-- ==== Sys2Proof/Laws/OnlyPower.lean ====
section
/-! SUPPORT. `State.Only` for every operation and meaning of Machine/Power.lean: the sections that it may change. -/

namespace Sys2Proof.Machine

open Sys2Proof

set_option Elab.async false

set_option linter.unreachableTactic false
set_option linter.unusedTactic false

variable {s0 s : State} {sl : List Sect}

theorem State.poweredDown_only (hl : [Sect.life, Sect.power, Sect.od, Sect.nvq, Sect.mem, Sect.poison, Sect.written, Sect.own, Sect.fills, Sect.xl, Sect.req, Sect.home, Sect.ep, Sect.stn, Sect.sw, Sect.dlv, Sect.lnk, Sect.tim, Sect.slu, Sect.sec, Sect.mgt, Sect.shd] ⊆ sl) (h : State.Only sl s0 s) : State.Only sl s0 (State.poweredDown s) := by
  refine h.trans ⟨⟨rfl, rfl, fun _ => rfl, fun _ => ⟨rfl, rfl, rfl, rfl⟩⟩, ?_⟩
  intro x hx
  cases x <;> first | exact rfl | exact ⟨rfl, rfl⟩ | exact absurd (hl (by simp)) hx

theorem State.powerLost_only (hl : [Sect.life, Sect.power, Sect.od, Sect.nv, Sect.nvq, Sect.mem, Sect.poison, Sect.written, Sect.own, Sect.fills, Sect.xl, Sect.req, Sect.home, Sect.ep, Sect.stn, Sect.sw, Sect.dlv, Sect.lnk, Sect.tim, Sect.slu, Sect.sec, Sect.mgt, Sect.shd] ⊆ sl) (h : State.Only sl s0 s)  :
    State.Only sl s0 (State.powerLost s) := by
  unfold State.powerLost
  try dsimp only
  repeat' with_reducible first | assumption | apply State.logFault_only (Sect.sub rfl hl) | apply State.saveRetained_only (Sect.sub rfl hl) | apply State.poweredDown_only (Sect.sub rfl hl) | apply State.ite_only | (intro _ _ _ _) | (intro _ _ _) | (intro _; rfl) | (intro _; apply map_map_same; intro _; rfl) | (intro _; apply map_mapIf; intro _; rfl) | (refine State.fst_only (by assumption) ?_) | split | dsimp only | (intro _; split <;> rfl) | (intro _; (repeat' split) <;> rfl)

theorem State.inputGone_only (hl : [Sect.life, Sect.power, Sect.od, Sect.nv, Sect.nvq, Sect.mem, Sect.poison, Sect.written, Sect.own, Sect.fills, Sect.xl, Sect.req, Sect.home, Sect.ep, Sect.stn, Sect.sw, Sect.dlv, Sect.lnk, Sect.tim, Sect.slu, Sect.sec, Sect.mgt, Sect.shd] ⊆ sl) (h : State.Only sl s0 s)  :
    State.Only sl s0 (State.inputGone s) := by
  unfold State.inputGone
  try dsimp only
  repeat' with_reducible first | assumption | apply State.powerLost_only (Sect.sub rfl hl) | apply State.mapPower_only (Sect.sub rfl hl) | apply State.ite_only | (intro _ _ _ _) | (intro _ _ _) | (intro _; rfl) | (intro _; apply map_map_same; intro _; rfl) | (intro _; apply map_mapIf; intro _; rfl) | (refine State.fst_only (by assumption) ?_) | split | dsimp only | (intro _; split <;> rfl) | (intro _; (repeat' split) <;> rfl)

theorem execInputLoss_only (hl : [Sect.life, Sect.power, Sect.od, Sect.nv, Sect.nvq, Sect.mem, Sect.poison, Sect.written, Sect.own, Sect.fills, Sect.xl, Sect.req, Sect.home, Sect.ep, Sect.stn, Sect.sw, Sect.dlv, Sect.lnk, Sect.tim, Sect.slu, Sect.sec, Sect.mgt, Sect.shd] ⊆ sl) (h : State.Only sl s0 s)  :
    Res.Only sl s0 (execInputLoss s) := by
  unfold execInputLoss
  try dsimp only
  repeat' with_reducible first | assumption | apply State.inputGone_only (Sect.sub rfl hl) | apply Res.next_only | apply Res.ite_only | apply State.ite_only | (intro _ _ _ _) | (intro _ _ _) | (intro _; rfl) | (intro _; apply map_map_same; intro _; rfl) | (intro _; apply map_mapIf; intro _; rfl) | (refine State.fst_only (by assumption) ?_) | split | dsimp only | (intro _; split <;> rfl) | (intro _; (repeat' split) <;> rfl)

theorem execPresentLoopOpen_only (hl : [Sect.life, Sect.power, Sect.od, Sect.nv, Sect.nvq, Sect.mem, Sect.poison, Sect.written, Sect.own, Sect.fills, Sect.xl, Sect.req, Sect.home, Sect.ep, Sect.stn, Sect.sw, Sect.dlv, Sect.lnk, Sect.tim, Sect.slu, Sect.sec, Sect.mgt, Sect.shd] ⊆ sl) (h : State.Only sl s0 s)  :
    Res.Only sl s0 (execPresentLoopOpen s) := by
  unfold execPresentLoopOpen
  try dsimp only
  repeat' with_reducible first | assumption | apply State.inputGone_only (Sect.sub rfl hl) | apply Res.next_only | apply Res.ite_only | apply State.ite_only | (intro _ _ _ _) | (intro _ _ _) | (intro _; rfl) | (intro _; apply map_map_same; intro _; rfl) | (intro _; apply map_mapIf; intro _; rfl) | (refine State.fst_only (by assumption) ?_) | split | dsimp only | (intro _; split <;> rfl) | (intro _; (repeat' split) <;> rfl)

theorem execInputOvervoltage_only (hl : [Sect.life, Sect.power, Sect.od, Sect.nv, Sect.nvq, Sect.mem, Sect.poison, Sect.written, Sect.own, Sect.fills, Sect.xl, Sect.req, Sect.home, Sect.ep, Sect.stn, Sect.sw, Sect.dlv, Sect.lnk, Sect.tim, Sect.slu, Sect.sec, Sect.mgt, Sect.shd] ⊆ sl) (h : State.Only sl s0 s)  :
    Res.Only sl s0 (execInputOvervoltage s) := by
  unfold execInputOvervoltage
  try dsimp only
  repeat' with_reducible first | assumption | apply State.inputGone_only (Sect.sub rfl hl) | apply Res.next_only | apply Res.ite_only | apply State.ite_only | (intro _ _ _ _) | (intro _ _ _) | (intro _; rfl) | (intro _; apply map_map_same; intro _; rfl) | (intro _; apply map_mapIf; intro _; rfl) | (refine State.fst_only (by assumption) ?_) | split | dsimp only | (intro _; split <;> rfl) | (intro _; (repeat' split) <;> rfl)

theorem execInputOvercurrent_only (hl : [Sect.life, Sect.power, Sect.od, Sect.nv, Sect.nvq, Sect.mem, Sect.poison, Sect.written, Sect.own, Sect.fills, Sect.xl, Sect.req, Sect.home, Sect.ep, Sect.stn, Sect.sw, Sect.dlv, Sect.lnk, Sect.tim, Sect.slu, Sect.sec, Sect.mgt, Sect.shd] ⊆ sl) (h : State.Only sl s0 s)  :
    Res.Only sl s0 (execInputOvercurrent s) := by
  unfold execInputOvercurrent
  try dsimp only
  repeat' with_reducible first | assumption | apply State.bump_only (Sect.sub rfl hl) | apply State.touchRetained_only (Sect.sub rfl hl) | apply State.inputGone_only (Sect.sub rfl hl) | apply State.mapPower_only (Sect.sub rfl hl) | apply Res.next_only | apply Res.ite_only | apply State.ite_only | (intro _ _ _ _) | (intro _ _ _) | (intro _; rfl) | (intro _; apply map_map_same; intro _; rfl) | (intro _; apply map_mapIf; intro _; rfl) | (refine State.fst_only (by assumption) ?_) | split | dsimp only | (intro _; split <;> rfl) | (intro _; (repeat' split) <;> rfl)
━━━━━━━━━━━━━━━━
**REQUIRED ACTION:** Write the records out precisely, omitting nothing.

**ANSWER TO THE PROBLEM:**
-- ==== Sys2Proof/Laws/OnlyPower.lean ====
section
/-! SUPPORT. `State.Only` for every operation and meaning of Machine/Power.lean: the sections that it may change. -/

namespace Sys2Proof.Machine

open Sys2Proof

set_option Elab.async false

set_option linter.unreachableTactic false
set_option linter.unusedTactic false

variable {s0 s : State} {sl : List Sect}

theorem State.poweredDown_only (hl : [Sect.life, Sect.power, Sect.od, Sect.nvq, Sect.mem, Sect.poison, Sect.written, Sect.own, Sect.fills, Sect.xl, Sect.req, Sect.home, Sect.ep, Sect.stn, Sect.sw, Sect.dlv, Sect.lnk, Sect.tim, Sect.slu, Sect.sec, Sect.mgt, Sect.shd] ⊆ sl) (h : State.Only sl s0 s) : State.Only sl s0 (State.poweredDown s) := by
  refine h.trans ⟨⟨rfl, rfl, fun _ => rfl, fun _ => ⟨rfl, rfl, rfl, rfl⟩⟩, ?_⟩
  intro x hx
  cases x <;> first | exact rfl | exact ⟨rfl, rfl⟩ | exact absurd (hl (by simp)) hx

theorem State.powerLost_only (hl : [Sect.life, Sect.power, Sect.od, Sect.nv, Sect.nvq, Sect.mem, Sect.poison, Sect.written, Sect.own, Sect.fills, Sect.xl, Sect.req, Sect.home, Sect.ep, Sect.stn, Sect.sw, Sect.dlv, Sect.lnk, Sect.tim, Sect.slu, Sect.sec, Sect.mgt, Sect.shd] ⊆ sl) (h : State.Only sl s0 s)  :
    State.Only sl s0 (State.powerLost s) := by
  unfold State.powerLost
  try dsimp only
  repeat' with_reducible first | assumption | apply State.logFault_only (Sect.sub rfl hl) | apply State.saveRetained_only (Sect.sub rfl hl) | apply State.poweredDown_only (Sect.sub rfl hl) | apply State.ite_only | (intro _ _ _ _) | (intro _ _ _) | (intro _; rfl) | (intro _; apply map_map_same; intro _; rfl) | (intro _; apply map_mapIf; intro _; rfl) | (refine State.fst_only (by assumption) ?_) | split | dsimp only | (intro _; split <;> rfl) | (intro _; (repeat' split) <;> rfl)

theorem State.inputGone_only (hl : [Sect.life, Sect.power, Sect.od, Sect.nv, Sect.nvq, Sect.mem, Sect.poison, Sect.written, Sect.own, Sect.fills, Sect.xl, Sect.req, Sect.home, Sect.ep, Sect.stn, Sect.sw, Sect.dlv, Sect.lnk, Sect.tim, Sect.slu, Sect.sec, Sect.mgt, Sect.shd] ⊆ sl) (h : State.Only sl s0 s)  :
    State.Only sl s0 (State.inputGone s) := by
  unfold State.inputGone
  try dsimp only
  repeat' with_reducible first | assumption | apply State.powerLost_only (Sect.sub rfl hl) | apply State.mapPower_only (Sect.sub rfl hl) | apply State.ite_only | (intro _ _ _ _) | (intro _ _ _) | (intro _; rfl) | (intro _; apply map_map_same; intro _; rfl) | (intro _; apply map_mapIf; intro _; rfl) | (refine State.fst_only (by assumption) ?_) | split | dsimp only | (intro _; split <;> rfl) | (intro _; (repeat' split) <;> rfl)

theorem execInputLoss_only (hl : [Sect.life, Sect.power, Sect.od, Sect.nv, Sect.nvq, Sect.mem, Sect.poison, Sect.written, Sect.own, Sect.fills, Sect.xl, Sect.req, Sect.home, Sect.ep, Sect.stn, Sect.sw, Sect.dlv, Sect.lnk, Sect.tim, Sect.slu, Sect.sec, Sect.mgt, Sect.shd] ⊆ sl) (h : State.Only sl s0 s)  :
    Res.Only sl s0 (execInputLoss s) := by
  unfold execInputLoss
  try dsimp only
  repeat' with_reducible first | assumption | apply State.inputGone_only (Sect.sub rfl hl) | apply Res.next_only | apply Res.ite_only | apply State.ite_only | (intro _ _ _ _) | (intro _ _ _) | (intro _; rfl) | (intro _; apply map_map_same; intro _; rfl) | (intro _; apply map_mapIf; intro _; rfl) | (refine State.fst_only (by assumption) ?_) | split | dsimp only | (intro _; split <;> rfl) | (intro _; (repeat' split) <;> rfl)

theorem execPresentLoopOpen_only (hl : [Sect.life, Sect.power, Sect.od, Sect.nv, Sect.nvq, Sect.mem, Sect.poison, Sect.written, Sect.own, Sect.fills, Sect.xl, Sect.req, Sect.home, Sect.ep, Sect.stn, Sect.sw, Sect.dlv, Sect.lnk, Sect.tim, Sect.slu, Sect.sec, Sect.mgt, Sect.shd] ⊆ sl) (h : State.Only sl s0 s)  :
    Res.Only sl s0 (execPresentLoopOpen s) := by
  unfold execPresentLoopOpen
  try dsimp only
  repeat' with_reducible first | assumption | apply State.inputGone_only (Sect.sub rfl hl) | apply Res.next_only | apply Res.ite_only | apply State.ite_only | (intro _ _ _ _) | (intro _ _ _) | (intro _; rfl) | (intro _; apply map_map_same; intro _; rfl) | (intro _; apply map_mapIf; intro _; rfl) | (refine State.fst_only (by assumption) ?_) | split | dsimp only | (intro _; split <;> rfl) | (intro _; (repeat' split) <;> rfl)

theorem execInputOvervoltage_only (hl : [Sect.life, Sect.power, Sect.od, Sect.nv, Sect.nvq, Sect.mem, Sect.poison, Sect.written, Sect.own, Sect.fills, Sect.xl, Sect.req, Sect.home, Sect.ep, Sect.stn, Sect.sw, Sect.dlv, Sect.lnk, Sect.tim, Sect.slu, Sect.sec, Sect.mgt, Sect.shd] ⊆ sl) (h : State.Only sl s0 s)  :
    Res.Only sl s0 (execInputOvervoltage s) := by
  unfold execInputOvervoltage
  try dsimp only
  repeat' with_reducible first | assumption | apply State.inputGone_only (Sect.sub rfl hl) | apply Res.next_only | apply Res.ite_only | apply State.ite_only | (intro _ _ _ _) | (intro _ _ _) | (intro _; rfl) | (intro _; apply map_map_same; intro _; rfl) | (intro _; apply map_mapIf; intro _; rfl) | (refine State.fst_only (by assumption) ?_) | split | dsimp only | (intro _; split <;> rfl) | (intro _; (repeat' split) <;> rfl)

theorem execInputOvercurrent_only (hl : [Sect.life, Sect.power, Sect.od, Sect.nv, Sect.nvq, Sect.mem, Sect.poison, Sect.written, Sect.own, Sect.fills, Sect.xl, Sect.req, Sect.home, Sect.ep, Sect.stn, Sect.sw, Sect.dlv, Sect.lnk, Sect.tim, Sect.slu, Sect.sec, Sect.mgt, Sect.shd] ⊆ sl) (h : State.Only sl s0 s)  :
    Res.Only sl s0 (execInputOvercurrent s) := by
  unfold execInputOvercurrent
  try dsimp only
  repeat' with_reducible first | assumption | apply State.bump_only (Sect.sub rfl hl) | apply State.touchRetained_only (Sect.sub rfl hl) | apply State.inputGone_only (Sect.sub rfl hl) | apply State.mapPower_only (Sect.sub rfl hl) | apply Res.next_only | apply Res.ite_only | apply State.ite_only | (intro _ _ _ _) | (intro _ _ _) | (intro _; rfl) | (intro _; apply map_map_same; intro _; rfl) | (intro _; apply map_mapIf; intro _; rfl) | (refine State.fst_only (by assumption) ?_) | split | dsimp only | (intro _; split <;> rfl) | (intro _; (repeat' split) <;> rfl)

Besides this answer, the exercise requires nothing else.